2.1. Introduction to Porous Materials

There are many porous materials, such as porous metals and porous ceramics. Compared with dense metal materials, porous metals have a lot of good characteristics, such as low thermal conductivity, high heat transfer and heat dissipation capacity, sound absorption and good sound insulation, excellent wave transmission, good electromagnetic wave absorption, fire resistance, and thermal shock resistance. Commonly used porous metal materials are bronze, nickel, titanium, aluminum, stainless steel, and other metals and alloys. Porous ceramic is a new type of ceramic material, and the manufacture of its use began in the late 1950s. Initially, it was used only as a bacterial filter material. Porous ceramic materials have good permeability, low density, high hardness, large surface area, and small thermal conductivity, so they are widely used in metallurgy, chemical industry, environmental protection, energy, biology, food, medicine, and other fields. The most widely used porous ceramic preparation process is organic foam immersion slurry replication technology, which produces a mesh ceramic which is a porous material consisting of ceramic network surrounded by connected voids.

A porous material is a collection of units of solid matter that are combined in some way. These units have pores between them, and these pores allow the circulation of substances such as gases and liquids. The most important characteristic of porous materials is that they have many pores compared to other materials with a tighter structure, and the size and shape of the pores vary from one porous material to another. The appearance of porous materials that people see with the naked eye is actually the appearance of all the units gathered together. Porous materials rely on solid material units to maintain their shape and properties, so the sum of interconnected units in porous materials is usually called the solid skeleton. From the above analysis, it is clear that porous material is a material form composed of solid skeleton and pore space together. The space between the units in a porous material is called the pore of the porous material. The shape of the units is very irregular and thus the pore shape is extremely complex; it is so complex that it is difficult to describe the geometry precisely by mathematical means. The pores are homogeneous at the macroscopic level and randomly distributed in the porous material at the microscopic level. Some pores are interconnected and they play a major role in the permeability of the medium. Some pores are isolated and closed by the solid skeleton and become dead-pores, while some pores are partially isolated and only one end is connected to other pores and are called dead-end-pores, which can store fluids but contribute little to the permeability of the medium. Some pores are located between units and are called intergranular pores in geoscience. Some pores are located inside the unit and are referred to as intragrain pores in geoscience. The larger scale pores in the medium are often in the form of fissures, cuttings, cracks, or cavities. Regardless of the type, pores are interwoven in porous materials to form a complex network, and it is not meaningful to study individual pores in isolation.

2.2. Generating Adversarial Neural Network (GAN)
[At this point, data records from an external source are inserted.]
-- ==== Sys2Proof/Machine/Script.lean ====
section
/-! DEFINITION. The host's side as syntax (30_encoding.md rules R18, R61, R62): register names, host expressions,
host-script lines and pseudo-instructions. What they do is in Machine/Bus.lean, Machine/HostScript.lean and
Machine/Assembler.lean. -/

namespace Sys2Proof.Machine

/-- The eight registers a host access can name (rule R18). -/
inductive Reg where
  | opa | opb | opc | opd | cmd | res0 | res1 | status
deriving DecidableEq, Repr

/-- The comparisons of host arithmetic (rule R62 "comparison"; programs P1-P5 use `!=` and `<`). -/
inductive Cmp where
  | eq | ne | lt | le | gt | ge
deriving DecidableEq, Repr

/-- Host arithmetic on variables and literals (rule R62: "unbounded integers, `&`, `+`, comparison"). A variable is
named by a number. -/
inductive Expr where
  | lit (n : Nat)
  | var (x : Nat)
  | add (a b : Expr)
  | band (a b : Expr)
  | cmp (op : Cmp) (a b : Expr)
deriving DecidableEq, Repr

/-- A host-script line (rule R62). A register access names its width and offset, because the block decodes both
(rule R52); `Line.wr` and `Line.rd` (Machine/Assembler.lean) are the accesses by register name. -/
inductive Line where
  /-- RegWrite: `WR reg, v`. -/
  | regWrite (width off : Nat) (v : Expr)
  /-- RegRead: `RD reg`, or `RD reg -> $x` when a variable is given. -/
  | regRead (width off : Nat) (into : Option Nat)
  /-- `WAIT`: `RD STATUS` until BUSY = 0. -/
  | wait
  /-- `BW addr, b`. -/
  | bufWrite (addr b : Expr)
  /-- `BR addr`, or `BR addr -> $x` when a variable is given. -/
  | bufRead (addr : Expr) (into : Option Nat)
  /-- `$x <- expr`. -/
  | assign (x : Nat) (e : Expr)
  /-- `label:`; a label is named by a number. -/
  | label (l : Nat)
  /-- `IF cond GOTO label`. -/
  | branch (cond : Expr) (l : Nat)
  /-- `GOTO label`. -/
  | goto (l : Nat)
deriving DecidableEq, Repr

/-- The eleven pseudo-instructions, each with its operands in the document's order (rule R61). -/
inductive Pseudo where
  | expandByteToBits (dst idx value : Expr)
  | expandBytesToBits (dst idx count src : Expr)
  | packBitsToByte (src idx count : Expr)
  | decodeFloatBe (w0 w1 : Expr)
  | decodeFloatSwapped (w0 w1 : Expr)
  | encodeFloatBe (f : Expr)
  | encodeFloatSwapped (f : Expr)
  | bswap32 (v : Expr)
  | nibbleToHexChar (n : Expr)
  | byteToHexPair (b : Expr)
  | hexPairToByte (buf pos : Expr)
deriving DecidableEq, Repr

/-- A line of a host script as it is written: a line of rule R62 or a pseudo-instruction of rule R61. -/
inductive Source where
  | line (l : Line)
  | pseudo (p : Pseudo)
deriving DecidableEq, Repr

end Sys2Proof.Machine
end

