-- ==== Sys2Proof/Machine/BitCodec.lean ====
section
/-! DEFINITION. The bit_unpacker and the bit_packer (40_bit_codec.md): EXPAND_BYTE, EXPAND_BYTES, PACK_BITS, over the bit
mapping of rule R66. Each loop runs its iterations in order from 0. -/

namespace Sys2Proof.Machine

/-- An unpacked flag: exactly 0x00 or 0x01 (rule R67). -/
def flagByte (b : Bool) : Byte := if b then 0x01#8 else 0x00#8

/-- `for i in 0..n-1: MemWrite(base + i, 1, zext_8(v[i]))` (rule R68). -/
def expandByteLoop (base : Nat) (v : Word) : Nat → State → State
  | 0, s => s
  | n + 1, s => (expandByteLoop base v n s).memWrite (base + n) (flagByte (v.getLsbD n))

/-- EXPAND_BYTE, rule R68. -/
def execExpandByte (s : State) : Host.Outcome State Fault Refusal :=
  .next (
    if !fitsWidth 8 s.oplC then s.complete .errRange
    else if !rangeInBuf s.config.bufSize (bufAddr s.oplA s.oplB) 8 then s.complete .errAddr
    else (expandByteLoop (bufAddr s.oplA s.oplB) s.oplC 8 s).complete .ok)

/-- One iteration of rule R69's loop: bit `j mod 8` of the source byte `j div 8` goes to entry `j` (rule R66). -/
def expandBit (dbase src j : Nat) (s : State) : State :=
  let r := s.memRead (src + j / 8)
  r.2.memWrite (dbase + j) (flagByte (r.1.getLsbD (j % 8)))

/-- `for j in 0..n-1` of rule R69. -/
def expandBytesLoop (dbase src : Nat) : Nat → State → State
  | 0, s => s
  | n + 1, s => expandBit dbase src n (expandBytesLoop dbase src n s)

/-- EXPAND_BYTES, rule R69. A count of 0 checks and accesses nothing; the index B offsets only the destination. -/
def execExpandBytes (s : State) : Host.Outcome State Fault Refusal :=
  .next (
    let n := s.oplC.toNat
    let nb := ceil8 n
    let dbase := bufAddr s.oplA s.oplB
    let src := s.oplD.toNat
    if n = 0 then s.complete .ok
    else if !rangeInBuf s.config.bufSize dbase n || !rangeInBuf s.config.bufSize src nb then s.complete .errAddr
    else if rangesShareByte dbase n src nb then s.complete .errOverlap
    else (expandBytesLoop dbase src n s).complete .ok)

/-- Rule R70's loop: bit `i` of the byte is set exactly when entry `i` is non-zero (rule R67), for `i` in `0..n-1`. -/
def packBitsLoop (sbase : Nat) : Nat → State → Byte × State
  | 0, s => (0x00#8, s)
  | n + 1, s =>
    let r := packBitsLoop sbase n s
    let e := r.2.memRead (sbase + n)
    (if e.1 ≠ 0x00#8 then r.1 ||| (1#8 <<< n) else r.1, e.2)

/-- PACK_BITS, rule R70. A count above 8 fails and nothing is clamped; result bits at and above the count are 0. -/
def execPackBits (s : State) : Host.Outcome State Fault Refusal :=
  .next (
    let n := s.oplC.toNat
    let sbase := bufAddr s.oplA s.oplB
    if n > 8 then s.complete .errCount
    else if !rangeInBuf s.config.bufSize sbase n then s.complete .errAddr
    else
      let r := packBitsLoop sbase n s
      (r.2.setRes0 (r.1.setWidth 32)).complete .ok)

end Sys2Proof.Machine
end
GAN was proposed 8 years ago [27]. The principle of GAN is similar to copying a painting in people’s daily life. When copying more and more times, the more similar the painting becomes at the end. At the highest level, the copied painting is exactly the same as the copied painting. In the GAN network, the operation of drawing is replaced by model training. The GAN network is used to learn data distribution patterns and generate data that are similar to the original data distribution. The GAN network structure consists of two parts, a generator and a discriminator, and the GAN training process is depicted in Figure 1.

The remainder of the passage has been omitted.